━━━ RECORD SET ━━━

/-! ## The Query Engine -/

/-- The four numbers from a round-robin pointer on, wrapping from 3 to 0 (R63, R107). -/
def rotation (p : Fin 4) : List (Fin 4) := [p, p + 1, p + 2, p + 3]

/-- The port the Query Engine grants, and the request at the head of its queue (R107). -/
def State.granted (s : State) : Option (PortNo × QueuedRequest) :=
  (rotation s.qePtr).findSome? fun n => (s.port n).requests.head?.map fun q => (n, q)

/-- The granted request leaves its queue, and the pointer moves to the port after the one served (R107). -/
def State.serve (s : State) (n : PortNo) : State :=
  { s.updPort n fun p => { p with requests := p.requests.tail } with qePtr := n + 1 }

/-- A response to a request joins its port's response queue (R107, R108). -/
def State.respond (s : State) (n : PortNo) (code : PortCode) (tag : Byte) (a : PortAnswer) : State :=
  s.push n (.response code tag a)

/-! ## The management port -/

/-- The management request in progress. -/
def State.inProgress (s : State) : Option MgmtRequest :=
  match s.mgmt.req with
  | .inProgress r => some r
  | .none | .held _ => none

/-- The owner's answer becomes the held response (R178). -/
def State.hold (s : State) (code : MgmtCode) (a : MgmtAnswer) : State :=
  { s with mgmt := { s.mgmt with req := .held { code, answer := a } } }

/-! ## Transactions -/

/-- The transaction's next bit is sampled (R101, R175). `longest` bounds the bits kept; `selected` is what a FETCH whose
kind byte this bit completes selects. -/
def Transaction.sample {σ : Type} (longest : Nat) (selected : Option σ) (b : Bool) : Transaction σ → Transaction σ
  | .idle => .idle
  | .kind st bits =>
    let bits' := bits ++ [b]
    if bits'.length < 8 then .kind st bits'
    else if bytesOfBits bits' = [fetchKind] then .fetch st 0 selected
    else .request st bits' bits'.length (bytesOfBits bits' != [requestKind])
  | .request st bits n m => .request st (if n < longest then bits ++ [b] else bits) (n + 1) m
  | .fetch st n sel => .fetch st (n + 1) sel
  | .blocked => .blocked

/-- The next bit, when it is clear, completes the kind byte of a FETCH (R110, R180): 0xA2 ends in a clear bit.
DEDUCED, safe, log entry 8. -/
def Transaction.awaitsFetchBit {σ : Type} : Transaction σ → Bool
  | .kind _ bits => bytesOfBits (bits ++ [false]) == [fetchKind]
  | .idle | .request .. | .fetch .. | .blocked => false

/-- The state of a transaction receiver. -/
def Transaction.state {σ : Type} : Transaction σ → TxState
  | .idle => .idle
  | .kind .. => .kind
  | .request .. => .request
  | .fetch .. => .fetch
  | .blocked => .blocked

/-- The state a hard reset leaves a transaction receiver in when RST_N returns high (R101, R174). -/
def Transaction.released {σ : Type} (asserted : Bool) : Transaction σ := if asserted then .blocked else .idle

/-- What a FETCH of the port selects: a copy of the head of its response queue (R110). -/
def Port.selection (p : Port) : Option Selection := p.responses.head?.map fun e => { entry := e, inQueue := true }
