/-- A granted LEASE (R157, R158): refused as resolution refuses it, or with LEASE_LIMIT at a lease-use count of 4; otherwise the
lowest-numbered free entry is held, and the record's lease count and the port's lease-use count rise. A granted RELEASE (R160):
NOT_FOUND unless the number is a lease the port holds; otherwise the entry is free, both counts fall, and a DRAINING record whose
last lease went enters RETIRED. -/
def Obligations.LeaseAndRelease : Prop :=
  (∀ (s : State) (n : PortNo) (tag : Byte) (h : Handle), s.grants n tag (.lease h) →
    let refuses := fun (st : Status) (f : Handle) =>
      exec .lease s = .next ((s.serve n).respond n .lease tag (.refused st f))
    (∀ st f, resolve s (s.port n).level .lease true h = .fail st f → refuses st f) ∧
    ∀ r ph x, resolve s (s.port n).level .lease true h = .pass r → s.current h = some (ph, x) →
      (4 ≤ (s.port n).leaseUse → refuses .leaseLimit h) ∧
      ∀ k, (s.port n).leaseUse < 4 → s.lease k = none → (∀ j, j < k → s.lease j ≠ none) → exec .lease s = .next
        (((((s.serve n).putLease k (some { port := n, named := h, grant := s.lt })).withRecord h.slot ph
          (x.updLeaseCount (· + 1)) 0).updPort n fun p => { p with leaseUse := p.leaseUse + 1 }).respond n .lease tag
          (.ok (.lease k h s.lt r.eff)))) ∧
  ∀ (s : State) (n : PortNo) (tag number : Byte), s.grants n tag (.release number) →
    ((∀ k l, s.lease k = some l → k.val = number.toNat → l.port ≠ n) → exec .release s = .next
      ((s.serve n).respond n .release tag (.refused .notFound { slot := 0, gen := 0 }))) ∧
    ∀ (k : LeaseNo) l ph x, k.val = number.toNat → s.lease k = some l → l.port = n →
      s.current l.named = some (ph, x) →
      let freed := ((s.serve n).putLease k none).updPort n fun p => { p with leaseUse := p.leaseUse - 1 }
      let answers := fun (t : State) (life : Lifecycle) =>
        exec .release s = .next (t.respond n .release tag (.ok (.release k l.named l.grant life)))
      (¬(ph.isDraining = true ∧ x.leaseCount ≤ 1) →
        answers (freed.withRecord l.named.slot ph (x.updLeaseCount (· - 1)) 0) ph.lifecycle) ∧
      (ph.isDraining = true → x.leaseCount ≤ 1 →
        (∀ c, x = .ofClock c →
          answers (freed.putSlot l.named.slot ((s.slot l.named.slot).retiredAs .clockKind)) .retired) ∧
        ∀ a p c, x = .ofAlias a → s.current a.target = some (p, .ofClock c) →
          answers ((freed.withRecord a.target.slot p (.ofClock { c with aliasCount := c.aliasCount - 1 }) 0).putSlot
            l.named.slot ((s.slot l.named.slot).retiredAs .aliasKind)) .retired)
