/-! ## State.tellSplice -/

@[simp] theorem State.tellSplice_lt (o : Origin) (x : Ending) (b : SpliceBody) : (s.tellSplice o x b).lt = s.lt :=
  by unfold State.tellSplice; split <;> rfl
@[simp] theorem State.tellSplice_rstLow (o : Origin) (x : Ending) (b : SpliceBody) : (s.tellSplice o x b).rstLow = s.rstLow :=
  by unfold State.tellSplice; split <;> rfl
@[simp] theorem State.tellSplice_leases (o : Origin) (x : Ending) (b : SpliceBody) : (s.tellSplice o x b).leases = s.leases :=
  by unfold State.tellSplice; split <;> rfl
@[simp] theorem State.tellSplice_inputs (o : Origin) (x : Ending) (b : SpliceBody) : (s.tellSplice o x b).inputs = s.inputs :=
  by unfold State.tellSplice; split <;> rfl
@[simp] theorem State.tellSplice_bindings (o : Origin) (x : Ending) (b : SpliceBody) : (s.tellSplice o x b).bindings = s.bindings :=
  by unfold State.tellSplice; split <;> rfl
@[simp] theorem State.tellSplice_estPtr (o : Origin) (x : Ending) (b : SpliceBody) : (s.tellSplice o x b).estPtr = s.estPtr :=
  by unfold State.tellSplice; split <;> rfl
@[simp] theorem State.tellSplice_deadlines (o : Origin) (x : Ending) (b : SpliceBody) : (s.tellSplice o x b).deadlines = s.deadlines :=
  by unfold State.tellSplice; split <;> rfl
@[simp] theorem State.tellSplice_nextOrder (o : Origin) (x : Ending) (b : SpliceBody) : (s.tellSplice o x b).nextOrder = s.nextOrder :=
  by unfold State.tellSplice; split <;> rfl
@[simp] theorem State.tellSplice_qePtr (o : Origin) (x : Ending) (b : SpliceBody) : (s.tellSplice o x b).qePtr = s.qePtr :=
  by unfold State.tellSplice; split <;> rfl
@[simp] theorem State.tellSplice_mgmt (o : Origin) (x : Ending) (b : SpliceBody) : (s.tellSplice o x b).mgmt = s.mgmt :=
  by unfold State.tellSplice; split <;> rfl
@[simp] theorem State.tellSplice_mask (o : Origin) (x : Ending) (b : SpliceBody) : (s.tellSplice o x b).mask = s.mask :=
  by unfold State.tellSplice; split <;> rfl
@[simp] theorem State.tellSplice_pending (o : Origin) (x : Ending) (b : SpliceBody) : (s.tellSplice o x b).pending = s.pending :=
  by unfold State.tellSplice; split <;> rfl

/-! ## Numbered parts -/

@[simp] theorem State.slot_putSlot (i j : SlotNo) (x : Slot) :
    (s.putSlot i x).slot j = if i = j then x else s.slot j := by
  simp only [State.slot, State.putSlot, Vector.getElem_set, Fin.ext_iff]

@[simp] theorem State.input_updInput (i j : InputNo) (f : Input → Input) :
    (s.updInput i f).input j = if i = j then f (s.input i) else s.input j := by
  simp only [State.input, State.updInput, Vector.getElem_set, Fin.ext_iff]

@[simp] theorem State.port_updPort (n m : PortNo) (f : Port → Port) :
    (s.updPort n f).port m = if n = m then f (s.port n) else s.port m := by
  simp only [State.port, State.updPort, Vector.getElem_set, Fin.ext_iff]

@[simp] theorem State.lease_putLease (k j : LeaseNo) (l : Option Lease) :
    (s.putLease k l).lease j = if k = j then l else s.lease j := by
  simp only [State.lease, State.putLease, Vector.getElem_set, Fin.ext_iff]

end Sys2Proof.Machine
end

━━━

WORK REQUIRED -
Repeat, exactly as they stand above, the lines from the line with "let bits' := bits ++ [b]" to the line with "def Port.selection (p", both lines included.

OUTPUT -
    let bits' := bits ++ [b]
    if bits'.length < 8 then .kind st bits'
    else if bytesOfBits bits' = [fetchKind] then .fetch st 0 selected
    else .request st bits' bits'.length (bytesOfBits bits' != [requestKind])
  | .request st bits n m => .request st (if n < longest then bits ++ [b] else bits) (n + 1) m
  | .fetch st n sel => .fetch st (n + 1) sel
  | .blocked => .blocked

/-- The next bit, when it is clear, completes the kind byte of a FETCH (R110, R180): 0xA2 ends in a clear bit.
DEDUCED, safe, log entry 8. -/
def Transaction.awaitsFetchBit {σ : Type} : Transaction σ → Bool
  | .kind _ bits => bytesOfBits (bits ++ [false]) == [fetchKind]
  | .idle | .request .. | .fetch .. | .blocked => false

/-- The state of a transaction receiver. -/
def Transaction.state {σ : Type} : Transaction σ → TxState
  | .idle => .idle
  | .kind .. => .kind
  | .request .. => .request
  | .fetch .. => .fetch
  | .blocked => .blocked

/-- The state a hard reset leaves a transaction receiver in when RST_N returns high (R101, R174). -/
def Transaction.released {σ : Type} (asserted : Bool) : Transaction σ := if asserted then .blocked else .idle

/-- What a FETCH of the port selects: a copy of the head of its response queue (R110). -/
def Port.selection (p : Port) : Option Selection := p.responses.head?.map fun e => { entry := e, inQueue := true }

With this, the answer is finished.